Start of DATA UNDER STUDY
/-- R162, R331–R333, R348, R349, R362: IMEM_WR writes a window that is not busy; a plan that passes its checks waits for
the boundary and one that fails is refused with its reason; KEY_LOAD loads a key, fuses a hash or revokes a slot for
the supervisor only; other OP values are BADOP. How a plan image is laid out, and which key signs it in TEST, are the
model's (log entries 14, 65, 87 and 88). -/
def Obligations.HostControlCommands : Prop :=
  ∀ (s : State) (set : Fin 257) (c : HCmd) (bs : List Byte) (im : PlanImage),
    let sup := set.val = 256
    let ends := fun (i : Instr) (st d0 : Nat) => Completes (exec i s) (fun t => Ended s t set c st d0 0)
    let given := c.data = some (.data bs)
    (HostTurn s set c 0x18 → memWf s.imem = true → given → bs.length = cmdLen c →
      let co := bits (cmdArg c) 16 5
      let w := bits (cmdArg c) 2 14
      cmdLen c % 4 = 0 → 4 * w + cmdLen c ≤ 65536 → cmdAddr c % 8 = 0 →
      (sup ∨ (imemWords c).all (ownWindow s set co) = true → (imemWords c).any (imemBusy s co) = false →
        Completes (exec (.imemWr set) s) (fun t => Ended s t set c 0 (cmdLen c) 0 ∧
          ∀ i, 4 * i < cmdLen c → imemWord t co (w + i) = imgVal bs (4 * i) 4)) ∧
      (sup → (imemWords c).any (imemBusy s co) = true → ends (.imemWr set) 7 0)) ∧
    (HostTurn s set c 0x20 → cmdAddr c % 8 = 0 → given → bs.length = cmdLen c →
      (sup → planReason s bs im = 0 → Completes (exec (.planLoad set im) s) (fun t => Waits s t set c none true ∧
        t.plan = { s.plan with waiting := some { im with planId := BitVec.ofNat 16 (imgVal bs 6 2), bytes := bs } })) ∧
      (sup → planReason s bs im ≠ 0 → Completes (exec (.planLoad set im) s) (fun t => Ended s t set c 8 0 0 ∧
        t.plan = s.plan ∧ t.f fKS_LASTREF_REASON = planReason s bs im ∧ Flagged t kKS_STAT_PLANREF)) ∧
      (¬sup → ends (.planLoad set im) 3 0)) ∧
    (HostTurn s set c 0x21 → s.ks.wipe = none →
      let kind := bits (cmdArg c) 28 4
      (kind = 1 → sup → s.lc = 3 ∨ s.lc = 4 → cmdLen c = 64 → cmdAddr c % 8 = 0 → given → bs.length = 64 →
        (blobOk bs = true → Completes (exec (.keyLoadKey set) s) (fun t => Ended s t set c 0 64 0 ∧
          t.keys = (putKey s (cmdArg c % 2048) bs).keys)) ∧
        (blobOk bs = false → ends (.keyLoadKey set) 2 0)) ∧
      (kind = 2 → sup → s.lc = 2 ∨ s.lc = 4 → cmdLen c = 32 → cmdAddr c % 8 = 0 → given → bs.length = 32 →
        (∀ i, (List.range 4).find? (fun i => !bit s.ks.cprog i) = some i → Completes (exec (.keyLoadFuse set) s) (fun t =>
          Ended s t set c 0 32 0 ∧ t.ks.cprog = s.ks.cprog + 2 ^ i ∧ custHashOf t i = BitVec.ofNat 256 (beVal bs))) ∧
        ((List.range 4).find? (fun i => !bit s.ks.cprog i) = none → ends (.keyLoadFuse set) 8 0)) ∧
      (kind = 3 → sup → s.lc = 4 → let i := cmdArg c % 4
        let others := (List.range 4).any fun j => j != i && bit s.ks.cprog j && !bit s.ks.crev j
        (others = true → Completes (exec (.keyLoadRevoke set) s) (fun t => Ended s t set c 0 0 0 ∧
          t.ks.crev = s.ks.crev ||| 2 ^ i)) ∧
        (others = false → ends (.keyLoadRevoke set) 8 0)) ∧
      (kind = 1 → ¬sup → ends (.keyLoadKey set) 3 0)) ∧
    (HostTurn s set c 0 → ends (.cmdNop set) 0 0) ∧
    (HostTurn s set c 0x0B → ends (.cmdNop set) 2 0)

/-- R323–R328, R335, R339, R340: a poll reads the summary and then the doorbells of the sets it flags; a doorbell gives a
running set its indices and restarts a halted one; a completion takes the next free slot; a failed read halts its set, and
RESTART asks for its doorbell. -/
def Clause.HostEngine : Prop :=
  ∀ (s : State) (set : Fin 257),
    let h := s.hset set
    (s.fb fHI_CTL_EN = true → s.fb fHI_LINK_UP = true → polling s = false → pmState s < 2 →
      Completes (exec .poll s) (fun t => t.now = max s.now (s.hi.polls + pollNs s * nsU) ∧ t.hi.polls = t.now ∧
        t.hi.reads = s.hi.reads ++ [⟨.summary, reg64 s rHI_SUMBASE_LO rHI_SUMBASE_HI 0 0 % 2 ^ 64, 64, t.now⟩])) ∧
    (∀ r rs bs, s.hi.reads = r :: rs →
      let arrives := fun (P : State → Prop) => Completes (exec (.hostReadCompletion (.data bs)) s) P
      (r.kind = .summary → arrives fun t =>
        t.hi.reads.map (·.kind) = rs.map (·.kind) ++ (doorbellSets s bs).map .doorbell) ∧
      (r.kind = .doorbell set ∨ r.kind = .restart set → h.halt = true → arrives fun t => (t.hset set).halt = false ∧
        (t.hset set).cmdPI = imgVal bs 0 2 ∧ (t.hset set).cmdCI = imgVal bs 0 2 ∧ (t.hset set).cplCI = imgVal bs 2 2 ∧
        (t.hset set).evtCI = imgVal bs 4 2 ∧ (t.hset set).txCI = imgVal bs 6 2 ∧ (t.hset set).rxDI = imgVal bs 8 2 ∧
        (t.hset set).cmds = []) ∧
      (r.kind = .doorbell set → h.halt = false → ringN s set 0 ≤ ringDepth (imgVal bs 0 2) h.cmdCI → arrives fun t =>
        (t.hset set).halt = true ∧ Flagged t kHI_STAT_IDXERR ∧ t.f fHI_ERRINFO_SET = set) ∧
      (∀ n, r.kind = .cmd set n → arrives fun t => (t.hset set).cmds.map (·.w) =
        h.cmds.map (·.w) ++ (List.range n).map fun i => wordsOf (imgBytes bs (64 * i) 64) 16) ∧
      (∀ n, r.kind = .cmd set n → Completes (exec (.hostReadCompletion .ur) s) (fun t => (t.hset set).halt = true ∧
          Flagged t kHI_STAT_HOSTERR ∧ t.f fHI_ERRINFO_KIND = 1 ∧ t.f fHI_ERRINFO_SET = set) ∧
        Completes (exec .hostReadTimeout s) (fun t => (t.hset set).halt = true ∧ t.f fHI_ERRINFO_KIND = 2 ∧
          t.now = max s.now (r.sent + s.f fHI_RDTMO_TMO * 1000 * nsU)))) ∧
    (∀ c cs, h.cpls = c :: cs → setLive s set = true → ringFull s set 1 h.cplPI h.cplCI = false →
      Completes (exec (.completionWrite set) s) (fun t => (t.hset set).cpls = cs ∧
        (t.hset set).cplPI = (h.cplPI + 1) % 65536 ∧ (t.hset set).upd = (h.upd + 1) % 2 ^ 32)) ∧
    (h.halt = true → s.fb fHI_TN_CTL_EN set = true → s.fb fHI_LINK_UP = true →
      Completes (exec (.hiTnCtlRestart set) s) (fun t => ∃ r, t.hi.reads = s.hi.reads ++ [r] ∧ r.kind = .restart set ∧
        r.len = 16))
End of DATA UNDER STUDY
Start of DATA UNDER STUDY
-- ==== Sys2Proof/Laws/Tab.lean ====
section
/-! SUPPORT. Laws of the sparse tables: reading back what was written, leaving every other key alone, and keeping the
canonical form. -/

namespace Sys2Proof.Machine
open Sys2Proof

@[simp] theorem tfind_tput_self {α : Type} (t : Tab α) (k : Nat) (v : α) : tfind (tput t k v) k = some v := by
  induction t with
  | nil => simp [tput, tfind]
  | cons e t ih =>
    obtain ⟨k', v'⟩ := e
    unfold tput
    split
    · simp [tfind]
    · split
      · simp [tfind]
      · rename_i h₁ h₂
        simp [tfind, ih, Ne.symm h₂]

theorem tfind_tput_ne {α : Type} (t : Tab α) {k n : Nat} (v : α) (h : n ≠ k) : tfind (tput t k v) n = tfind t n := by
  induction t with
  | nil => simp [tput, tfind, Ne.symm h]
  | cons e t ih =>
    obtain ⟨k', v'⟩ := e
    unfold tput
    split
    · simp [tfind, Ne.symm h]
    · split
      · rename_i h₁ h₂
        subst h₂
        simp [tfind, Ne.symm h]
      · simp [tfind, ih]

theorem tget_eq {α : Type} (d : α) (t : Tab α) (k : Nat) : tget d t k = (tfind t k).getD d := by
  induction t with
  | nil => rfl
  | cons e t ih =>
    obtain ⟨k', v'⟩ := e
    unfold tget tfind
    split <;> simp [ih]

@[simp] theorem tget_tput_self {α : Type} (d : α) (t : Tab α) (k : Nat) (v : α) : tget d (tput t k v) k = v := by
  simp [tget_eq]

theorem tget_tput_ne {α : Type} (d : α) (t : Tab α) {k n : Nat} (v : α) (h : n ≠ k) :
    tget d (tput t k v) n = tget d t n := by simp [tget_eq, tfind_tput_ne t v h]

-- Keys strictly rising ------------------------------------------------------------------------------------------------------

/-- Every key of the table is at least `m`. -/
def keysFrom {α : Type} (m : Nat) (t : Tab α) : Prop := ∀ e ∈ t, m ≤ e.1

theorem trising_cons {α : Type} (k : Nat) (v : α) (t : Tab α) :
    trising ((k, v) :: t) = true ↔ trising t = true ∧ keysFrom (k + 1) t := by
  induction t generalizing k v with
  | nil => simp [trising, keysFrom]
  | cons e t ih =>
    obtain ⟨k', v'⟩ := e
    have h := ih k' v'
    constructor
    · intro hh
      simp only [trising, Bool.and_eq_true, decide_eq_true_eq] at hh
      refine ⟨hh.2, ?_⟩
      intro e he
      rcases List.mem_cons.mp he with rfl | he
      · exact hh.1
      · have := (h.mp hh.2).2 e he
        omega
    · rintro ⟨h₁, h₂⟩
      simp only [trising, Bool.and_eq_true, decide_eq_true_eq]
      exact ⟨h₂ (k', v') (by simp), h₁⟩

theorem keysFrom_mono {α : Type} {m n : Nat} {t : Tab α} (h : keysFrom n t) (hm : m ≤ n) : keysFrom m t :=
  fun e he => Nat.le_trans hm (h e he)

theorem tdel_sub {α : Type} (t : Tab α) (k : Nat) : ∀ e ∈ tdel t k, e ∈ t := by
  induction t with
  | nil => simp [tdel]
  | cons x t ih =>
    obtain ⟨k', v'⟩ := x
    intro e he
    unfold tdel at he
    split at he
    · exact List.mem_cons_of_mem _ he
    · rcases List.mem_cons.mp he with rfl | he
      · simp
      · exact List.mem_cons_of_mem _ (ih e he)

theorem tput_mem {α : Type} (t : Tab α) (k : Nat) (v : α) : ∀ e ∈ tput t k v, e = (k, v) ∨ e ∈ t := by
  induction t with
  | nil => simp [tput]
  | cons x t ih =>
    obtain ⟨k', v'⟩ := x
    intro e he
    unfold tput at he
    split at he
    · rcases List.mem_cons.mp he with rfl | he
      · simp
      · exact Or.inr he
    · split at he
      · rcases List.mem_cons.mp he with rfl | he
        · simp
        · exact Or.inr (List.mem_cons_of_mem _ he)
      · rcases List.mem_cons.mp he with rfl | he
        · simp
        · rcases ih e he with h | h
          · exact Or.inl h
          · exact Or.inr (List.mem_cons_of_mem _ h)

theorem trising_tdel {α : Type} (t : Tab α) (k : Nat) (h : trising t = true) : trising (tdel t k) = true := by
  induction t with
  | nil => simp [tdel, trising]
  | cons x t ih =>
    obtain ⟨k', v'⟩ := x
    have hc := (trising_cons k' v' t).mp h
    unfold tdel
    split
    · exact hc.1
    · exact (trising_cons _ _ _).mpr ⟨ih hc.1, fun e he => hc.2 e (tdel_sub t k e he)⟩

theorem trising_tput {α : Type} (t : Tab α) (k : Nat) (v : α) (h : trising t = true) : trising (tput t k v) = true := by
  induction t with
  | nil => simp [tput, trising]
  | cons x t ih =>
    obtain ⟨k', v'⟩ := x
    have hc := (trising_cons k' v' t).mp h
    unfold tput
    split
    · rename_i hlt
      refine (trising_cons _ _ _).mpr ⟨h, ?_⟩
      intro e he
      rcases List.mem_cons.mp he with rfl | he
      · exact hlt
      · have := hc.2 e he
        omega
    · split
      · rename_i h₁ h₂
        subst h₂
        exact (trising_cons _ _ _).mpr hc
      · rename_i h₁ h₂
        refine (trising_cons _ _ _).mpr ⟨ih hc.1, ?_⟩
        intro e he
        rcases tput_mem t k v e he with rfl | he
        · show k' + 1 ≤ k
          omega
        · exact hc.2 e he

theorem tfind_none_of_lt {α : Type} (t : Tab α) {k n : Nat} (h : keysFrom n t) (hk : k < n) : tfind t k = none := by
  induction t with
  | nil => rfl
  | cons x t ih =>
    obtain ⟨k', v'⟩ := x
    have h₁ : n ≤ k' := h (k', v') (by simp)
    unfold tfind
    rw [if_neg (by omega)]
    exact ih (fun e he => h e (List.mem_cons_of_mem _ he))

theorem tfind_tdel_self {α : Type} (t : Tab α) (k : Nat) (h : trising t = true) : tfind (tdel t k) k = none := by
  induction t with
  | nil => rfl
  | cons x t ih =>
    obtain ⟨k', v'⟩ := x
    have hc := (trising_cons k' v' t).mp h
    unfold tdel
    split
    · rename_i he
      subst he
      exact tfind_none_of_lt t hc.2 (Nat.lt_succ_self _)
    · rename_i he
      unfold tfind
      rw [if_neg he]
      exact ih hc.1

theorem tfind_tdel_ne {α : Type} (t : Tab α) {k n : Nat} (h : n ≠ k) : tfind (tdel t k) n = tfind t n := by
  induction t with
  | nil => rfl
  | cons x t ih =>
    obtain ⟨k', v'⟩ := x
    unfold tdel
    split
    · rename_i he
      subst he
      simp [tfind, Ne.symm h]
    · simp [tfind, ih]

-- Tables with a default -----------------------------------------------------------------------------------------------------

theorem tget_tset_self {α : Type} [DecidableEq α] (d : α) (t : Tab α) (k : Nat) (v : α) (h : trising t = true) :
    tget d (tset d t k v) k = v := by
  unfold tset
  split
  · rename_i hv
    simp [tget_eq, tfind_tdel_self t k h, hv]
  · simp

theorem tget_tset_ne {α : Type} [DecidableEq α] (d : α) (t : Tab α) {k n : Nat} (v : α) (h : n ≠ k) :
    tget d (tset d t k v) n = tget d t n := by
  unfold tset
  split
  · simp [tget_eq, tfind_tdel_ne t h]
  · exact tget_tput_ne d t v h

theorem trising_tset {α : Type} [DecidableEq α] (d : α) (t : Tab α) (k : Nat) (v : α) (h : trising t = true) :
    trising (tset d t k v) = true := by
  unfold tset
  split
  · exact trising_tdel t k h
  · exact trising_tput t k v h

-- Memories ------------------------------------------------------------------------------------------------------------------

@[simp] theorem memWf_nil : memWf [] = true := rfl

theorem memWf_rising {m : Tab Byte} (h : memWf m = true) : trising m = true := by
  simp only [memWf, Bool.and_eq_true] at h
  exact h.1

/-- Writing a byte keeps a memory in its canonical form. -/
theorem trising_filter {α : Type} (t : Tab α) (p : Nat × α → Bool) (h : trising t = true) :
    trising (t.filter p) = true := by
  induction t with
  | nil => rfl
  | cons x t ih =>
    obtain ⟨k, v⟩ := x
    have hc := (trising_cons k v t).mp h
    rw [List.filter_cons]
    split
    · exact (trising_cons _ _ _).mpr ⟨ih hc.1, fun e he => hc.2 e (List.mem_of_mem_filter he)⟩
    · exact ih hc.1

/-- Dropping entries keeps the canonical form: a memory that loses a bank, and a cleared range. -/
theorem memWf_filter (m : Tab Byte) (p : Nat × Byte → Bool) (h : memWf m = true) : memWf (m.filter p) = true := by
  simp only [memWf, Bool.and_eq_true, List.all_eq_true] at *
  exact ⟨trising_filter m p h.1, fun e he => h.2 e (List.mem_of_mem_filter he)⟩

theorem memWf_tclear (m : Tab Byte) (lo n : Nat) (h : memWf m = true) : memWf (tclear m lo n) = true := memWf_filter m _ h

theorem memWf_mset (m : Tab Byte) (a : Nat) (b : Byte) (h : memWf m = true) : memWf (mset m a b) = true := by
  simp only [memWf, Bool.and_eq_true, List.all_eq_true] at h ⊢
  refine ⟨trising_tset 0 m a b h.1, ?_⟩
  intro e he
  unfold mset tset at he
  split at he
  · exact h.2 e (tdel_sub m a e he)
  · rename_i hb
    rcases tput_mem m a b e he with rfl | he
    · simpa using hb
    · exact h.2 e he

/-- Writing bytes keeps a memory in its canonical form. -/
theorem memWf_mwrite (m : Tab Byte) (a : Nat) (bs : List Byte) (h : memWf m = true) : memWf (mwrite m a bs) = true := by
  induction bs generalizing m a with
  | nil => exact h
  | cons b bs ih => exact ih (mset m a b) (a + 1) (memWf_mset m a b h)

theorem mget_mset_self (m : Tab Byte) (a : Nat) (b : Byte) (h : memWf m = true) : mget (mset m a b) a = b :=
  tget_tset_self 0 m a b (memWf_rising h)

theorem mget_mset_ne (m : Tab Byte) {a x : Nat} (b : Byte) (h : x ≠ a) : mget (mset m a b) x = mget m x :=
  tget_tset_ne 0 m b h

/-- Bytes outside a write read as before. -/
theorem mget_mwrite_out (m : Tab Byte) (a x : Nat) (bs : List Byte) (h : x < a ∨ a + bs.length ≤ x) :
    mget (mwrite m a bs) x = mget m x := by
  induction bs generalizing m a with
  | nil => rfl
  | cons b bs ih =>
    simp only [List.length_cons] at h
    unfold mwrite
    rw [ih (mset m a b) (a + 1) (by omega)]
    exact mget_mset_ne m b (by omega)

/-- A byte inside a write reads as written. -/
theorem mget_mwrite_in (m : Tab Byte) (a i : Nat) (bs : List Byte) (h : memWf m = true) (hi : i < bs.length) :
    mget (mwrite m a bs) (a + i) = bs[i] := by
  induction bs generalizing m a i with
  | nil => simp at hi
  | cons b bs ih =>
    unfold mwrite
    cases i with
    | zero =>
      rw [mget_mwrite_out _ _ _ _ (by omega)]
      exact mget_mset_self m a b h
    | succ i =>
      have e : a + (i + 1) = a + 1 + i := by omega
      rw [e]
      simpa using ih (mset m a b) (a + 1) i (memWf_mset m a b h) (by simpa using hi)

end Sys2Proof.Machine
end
End of DATA UNDER STUDY
EXERCISE OBJECTIVE: Among the records above, extract exactly the lines from the line with "(¬sup → ends (.planLoad set im) 3 0)) ∧" to the line with "(HostTurn s set c 0x0B", both lines included, and leave out the rest.

EXERCISE OUTPUT:
      (¬sup → ends (.planLoad set im) 3 0)) ∧
    (HostTurn s set c 0x21 → s.ks.wipe = none →
      let kind := bits (cmdArg c) 28 4
      (kind = 1 → sup → s.lc = 3 ∨ s.lc = 4 → cmdLen c = 64 → cmdAddr c % 8 = 0 → given → bs.length = 64 →
        (blobOk bs = true → Completes (exec (.keyLoadKey set) s) (fun t => Ended s t set c 0 64 0 ∧
          t.keys = (putKey s (cmdArg c % 2048) bs).keys)) ∧
        (blobOk bs = false → ends (.keyLoadKey set) 2 0)) ∧
      (kind = 2 → sup → s.lc = 2 ∨ s.lc = 4 → cmdLen c = 32 → cmdAddr c % 8 = 0 → given → bs.length = 32 →
        (∀ i, (List.range 4).find? (fun i => !bit s.ks.cprog i) = some i → Completes (exec (.keyLoadFuse set) s) (fun t =>
          Ended s t set c 0 32 0 ∧ t.ks.cprog = s.ks.cprog + 2 ^ i ∧ custHashOf t i = BitVec.ofNat 256 (beVal bs))) ∧
        ((List.range 4).find? (fun i => !bit s.ks.cprog i) = none → ends (.keyLoadFuse set) 8 0)) ∧
      (kind = 3 → sup → s.lc = 4 → let i := cmdArg c % 4
        let others := (List.range 4).any fun j => j != i && bit s.ks.cprog j && !bit s.ks.crev j
        (others = true → Completes (exec (.keyLoadRevoke set) s) (fun t => Ended s t set c 0 0 0 ∧
          t.ks.crev = s.ks.crev ||| 2 ^ i)) ∧
        (others = false → ends (.keyLoadRevoke set) 8 0)) ∧
      (kind = 1 → ¬sup → ends (.keyLoadKey set) 3 0)) ∧
    (HostTurn s set c 0 → ends (.cmdNop set) 0 0) ∧
    (HostTurn s set c 0x0B → ends (.cmdNop set) 2 0)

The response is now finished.